→ **TASK DESCRIPTION**: Keep only those lines of the records that include the string "withEq".

→ **DATA IN THIS EXERCISE**:
┌──
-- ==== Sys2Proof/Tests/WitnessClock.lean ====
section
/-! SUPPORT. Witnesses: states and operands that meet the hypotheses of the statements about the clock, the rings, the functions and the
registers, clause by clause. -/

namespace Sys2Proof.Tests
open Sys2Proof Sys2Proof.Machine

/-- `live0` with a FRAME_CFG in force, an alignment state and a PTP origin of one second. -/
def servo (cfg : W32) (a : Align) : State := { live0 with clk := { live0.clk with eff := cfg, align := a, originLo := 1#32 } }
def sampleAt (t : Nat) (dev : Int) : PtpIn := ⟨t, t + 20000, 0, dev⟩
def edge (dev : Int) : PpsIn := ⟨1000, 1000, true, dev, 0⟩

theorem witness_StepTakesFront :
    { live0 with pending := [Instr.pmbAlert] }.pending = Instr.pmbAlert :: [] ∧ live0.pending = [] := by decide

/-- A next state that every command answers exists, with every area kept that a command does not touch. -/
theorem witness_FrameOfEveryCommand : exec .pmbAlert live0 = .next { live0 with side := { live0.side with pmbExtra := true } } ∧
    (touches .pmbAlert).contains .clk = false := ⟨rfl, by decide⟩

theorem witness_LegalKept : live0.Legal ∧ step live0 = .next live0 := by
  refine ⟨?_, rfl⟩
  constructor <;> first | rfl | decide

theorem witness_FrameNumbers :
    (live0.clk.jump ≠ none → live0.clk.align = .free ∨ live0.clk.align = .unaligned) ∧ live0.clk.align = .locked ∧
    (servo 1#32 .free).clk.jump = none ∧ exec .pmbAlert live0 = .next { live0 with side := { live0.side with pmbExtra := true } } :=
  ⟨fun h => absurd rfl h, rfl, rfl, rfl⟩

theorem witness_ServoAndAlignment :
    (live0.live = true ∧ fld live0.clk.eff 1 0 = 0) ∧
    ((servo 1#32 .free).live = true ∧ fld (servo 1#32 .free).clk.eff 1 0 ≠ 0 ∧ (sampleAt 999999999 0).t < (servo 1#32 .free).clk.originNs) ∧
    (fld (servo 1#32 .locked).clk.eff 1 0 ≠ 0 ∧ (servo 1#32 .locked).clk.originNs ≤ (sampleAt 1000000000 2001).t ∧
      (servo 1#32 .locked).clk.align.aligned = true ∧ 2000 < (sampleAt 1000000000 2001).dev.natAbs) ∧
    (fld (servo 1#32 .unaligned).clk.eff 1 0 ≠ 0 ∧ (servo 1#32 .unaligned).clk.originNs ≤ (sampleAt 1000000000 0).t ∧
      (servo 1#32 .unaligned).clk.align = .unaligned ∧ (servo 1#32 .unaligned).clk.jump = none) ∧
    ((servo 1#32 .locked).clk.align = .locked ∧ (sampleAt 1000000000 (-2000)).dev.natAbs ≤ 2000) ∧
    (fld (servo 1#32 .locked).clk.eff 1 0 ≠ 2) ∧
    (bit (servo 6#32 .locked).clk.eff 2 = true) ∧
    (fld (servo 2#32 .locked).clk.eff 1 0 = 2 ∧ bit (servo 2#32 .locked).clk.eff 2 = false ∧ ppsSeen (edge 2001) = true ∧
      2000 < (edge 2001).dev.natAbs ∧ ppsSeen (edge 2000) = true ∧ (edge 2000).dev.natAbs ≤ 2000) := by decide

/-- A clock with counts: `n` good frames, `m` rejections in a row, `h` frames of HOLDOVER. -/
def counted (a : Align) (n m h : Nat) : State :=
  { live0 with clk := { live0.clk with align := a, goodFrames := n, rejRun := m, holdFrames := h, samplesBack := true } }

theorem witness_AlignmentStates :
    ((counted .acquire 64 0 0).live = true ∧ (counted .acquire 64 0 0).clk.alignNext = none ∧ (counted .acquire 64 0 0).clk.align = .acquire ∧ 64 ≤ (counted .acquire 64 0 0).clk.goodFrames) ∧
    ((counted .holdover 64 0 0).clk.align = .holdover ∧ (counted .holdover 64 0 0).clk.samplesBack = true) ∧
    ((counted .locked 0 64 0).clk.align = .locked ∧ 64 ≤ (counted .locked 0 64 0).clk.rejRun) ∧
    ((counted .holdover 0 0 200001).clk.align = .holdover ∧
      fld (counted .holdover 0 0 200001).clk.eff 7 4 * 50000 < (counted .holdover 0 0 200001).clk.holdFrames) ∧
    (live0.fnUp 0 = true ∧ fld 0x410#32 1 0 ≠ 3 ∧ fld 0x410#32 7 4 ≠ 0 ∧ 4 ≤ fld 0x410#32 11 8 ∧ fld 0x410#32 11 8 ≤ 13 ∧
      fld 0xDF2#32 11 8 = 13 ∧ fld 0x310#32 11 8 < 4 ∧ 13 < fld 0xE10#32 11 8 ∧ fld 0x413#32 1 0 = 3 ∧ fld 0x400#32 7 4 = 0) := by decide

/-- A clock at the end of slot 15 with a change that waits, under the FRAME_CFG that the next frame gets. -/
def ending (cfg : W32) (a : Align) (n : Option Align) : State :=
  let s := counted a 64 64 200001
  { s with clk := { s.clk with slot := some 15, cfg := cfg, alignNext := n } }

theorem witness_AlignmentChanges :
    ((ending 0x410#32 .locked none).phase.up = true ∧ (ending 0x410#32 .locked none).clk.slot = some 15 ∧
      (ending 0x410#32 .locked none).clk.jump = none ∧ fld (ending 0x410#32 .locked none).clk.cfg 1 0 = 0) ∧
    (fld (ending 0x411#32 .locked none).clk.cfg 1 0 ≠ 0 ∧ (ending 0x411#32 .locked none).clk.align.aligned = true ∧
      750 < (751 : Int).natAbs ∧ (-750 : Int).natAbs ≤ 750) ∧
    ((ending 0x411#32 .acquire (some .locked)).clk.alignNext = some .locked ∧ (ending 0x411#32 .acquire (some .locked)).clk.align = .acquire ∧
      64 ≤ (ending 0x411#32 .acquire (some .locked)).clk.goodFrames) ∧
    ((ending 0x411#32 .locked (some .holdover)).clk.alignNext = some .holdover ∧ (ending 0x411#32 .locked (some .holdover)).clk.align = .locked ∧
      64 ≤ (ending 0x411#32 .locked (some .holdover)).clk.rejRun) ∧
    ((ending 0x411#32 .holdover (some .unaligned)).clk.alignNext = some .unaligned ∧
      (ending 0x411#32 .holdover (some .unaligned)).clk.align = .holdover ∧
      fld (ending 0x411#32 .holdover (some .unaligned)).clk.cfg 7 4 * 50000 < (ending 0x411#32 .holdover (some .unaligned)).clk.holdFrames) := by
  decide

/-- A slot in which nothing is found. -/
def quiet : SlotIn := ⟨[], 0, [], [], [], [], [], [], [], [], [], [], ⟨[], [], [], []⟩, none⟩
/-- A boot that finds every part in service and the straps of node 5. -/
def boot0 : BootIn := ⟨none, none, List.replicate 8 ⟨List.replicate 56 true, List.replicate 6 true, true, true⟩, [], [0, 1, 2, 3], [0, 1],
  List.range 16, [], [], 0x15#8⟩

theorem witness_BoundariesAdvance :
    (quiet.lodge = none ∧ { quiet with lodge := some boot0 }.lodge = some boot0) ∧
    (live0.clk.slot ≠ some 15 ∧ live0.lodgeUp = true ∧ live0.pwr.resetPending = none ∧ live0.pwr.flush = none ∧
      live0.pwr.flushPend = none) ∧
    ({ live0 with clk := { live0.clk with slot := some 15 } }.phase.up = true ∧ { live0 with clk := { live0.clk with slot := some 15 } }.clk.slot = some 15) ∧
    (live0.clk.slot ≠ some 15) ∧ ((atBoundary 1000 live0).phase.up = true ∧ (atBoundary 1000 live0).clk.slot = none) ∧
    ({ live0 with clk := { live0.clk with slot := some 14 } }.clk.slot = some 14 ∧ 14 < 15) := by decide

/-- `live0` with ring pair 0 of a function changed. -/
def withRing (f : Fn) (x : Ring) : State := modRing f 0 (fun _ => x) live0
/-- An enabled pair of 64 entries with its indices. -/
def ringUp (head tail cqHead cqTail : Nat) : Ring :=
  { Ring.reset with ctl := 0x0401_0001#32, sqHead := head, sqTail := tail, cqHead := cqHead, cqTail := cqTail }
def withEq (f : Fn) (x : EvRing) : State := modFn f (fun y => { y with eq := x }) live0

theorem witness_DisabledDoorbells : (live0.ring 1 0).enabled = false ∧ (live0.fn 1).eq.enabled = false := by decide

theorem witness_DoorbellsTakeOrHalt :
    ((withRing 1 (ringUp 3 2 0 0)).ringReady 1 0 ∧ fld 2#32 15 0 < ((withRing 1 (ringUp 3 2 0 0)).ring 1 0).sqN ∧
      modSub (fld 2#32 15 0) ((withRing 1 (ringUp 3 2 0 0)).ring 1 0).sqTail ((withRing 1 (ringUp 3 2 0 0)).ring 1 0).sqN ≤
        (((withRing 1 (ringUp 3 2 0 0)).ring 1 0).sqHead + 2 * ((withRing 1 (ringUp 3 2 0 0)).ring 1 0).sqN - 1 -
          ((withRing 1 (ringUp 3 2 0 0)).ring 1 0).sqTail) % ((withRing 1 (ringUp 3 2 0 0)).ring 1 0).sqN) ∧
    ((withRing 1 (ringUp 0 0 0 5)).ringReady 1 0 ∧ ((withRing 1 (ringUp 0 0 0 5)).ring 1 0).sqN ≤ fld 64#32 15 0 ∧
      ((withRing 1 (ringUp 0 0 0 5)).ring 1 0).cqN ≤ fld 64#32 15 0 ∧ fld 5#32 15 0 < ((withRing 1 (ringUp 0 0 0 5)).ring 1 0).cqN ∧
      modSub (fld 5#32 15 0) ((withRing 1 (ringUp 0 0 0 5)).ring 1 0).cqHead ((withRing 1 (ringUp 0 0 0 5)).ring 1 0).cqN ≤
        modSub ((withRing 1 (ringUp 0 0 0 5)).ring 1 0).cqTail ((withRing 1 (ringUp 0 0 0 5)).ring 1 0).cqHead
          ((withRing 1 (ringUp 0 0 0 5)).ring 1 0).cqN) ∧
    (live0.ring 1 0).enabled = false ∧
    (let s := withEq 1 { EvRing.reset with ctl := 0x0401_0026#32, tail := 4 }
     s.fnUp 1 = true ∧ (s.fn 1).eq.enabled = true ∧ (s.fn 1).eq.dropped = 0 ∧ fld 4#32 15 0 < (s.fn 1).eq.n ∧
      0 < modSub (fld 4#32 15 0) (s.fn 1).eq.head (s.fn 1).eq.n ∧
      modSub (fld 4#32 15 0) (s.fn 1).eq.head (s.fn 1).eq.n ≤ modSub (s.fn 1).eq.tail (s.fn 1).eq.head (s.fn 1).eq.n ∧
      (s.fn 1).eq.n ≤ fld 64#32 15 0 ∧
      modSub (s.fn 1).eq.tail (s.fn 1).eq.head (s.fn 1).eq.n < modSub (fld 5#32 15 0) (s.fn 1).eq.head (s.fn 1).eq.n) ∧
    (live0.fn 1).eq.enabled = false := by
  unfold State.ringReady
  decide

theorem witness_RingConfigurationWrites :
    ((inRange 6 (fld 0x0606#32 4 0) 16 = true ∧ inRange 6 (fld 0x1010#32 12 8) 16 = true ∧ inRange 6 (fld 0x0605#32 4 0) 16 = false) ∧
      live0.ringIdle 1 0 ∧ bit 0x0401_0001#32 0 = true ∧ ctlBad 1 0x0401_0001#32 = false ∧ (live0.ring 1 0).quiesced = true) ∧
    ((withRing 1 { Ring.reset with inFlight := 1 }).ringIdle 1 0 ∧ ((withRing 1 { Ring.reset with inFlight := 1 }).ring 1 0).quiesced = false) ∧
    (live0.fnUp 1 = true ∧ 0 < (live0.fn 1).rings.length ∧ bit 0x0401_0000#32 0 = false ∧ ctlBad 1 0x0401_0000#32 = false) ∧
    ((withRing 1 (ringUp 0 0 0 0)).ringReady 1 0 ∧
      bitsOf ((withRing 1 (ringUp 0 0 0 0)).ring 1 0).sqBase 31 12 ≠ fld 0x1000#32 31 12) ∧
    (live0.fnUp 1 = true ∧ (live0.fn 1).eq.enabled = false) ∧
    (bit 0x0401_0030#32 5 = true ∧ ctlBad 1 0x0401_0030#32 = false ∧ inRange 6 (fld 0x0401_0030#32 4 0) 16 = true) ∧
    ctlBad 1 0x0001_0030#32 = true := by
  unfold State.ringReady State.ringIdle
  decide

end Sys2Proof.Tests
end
└──
→ **SOLUTION TO THIS TASK**:
def withEq (f : Fn) (x : EvRing) : State := modFn f (fun y => { y with eq := x }) live0
    (let s := withEq 1 { EvRing.reset with ctl := 0x0401_0026#32, tail := 4 }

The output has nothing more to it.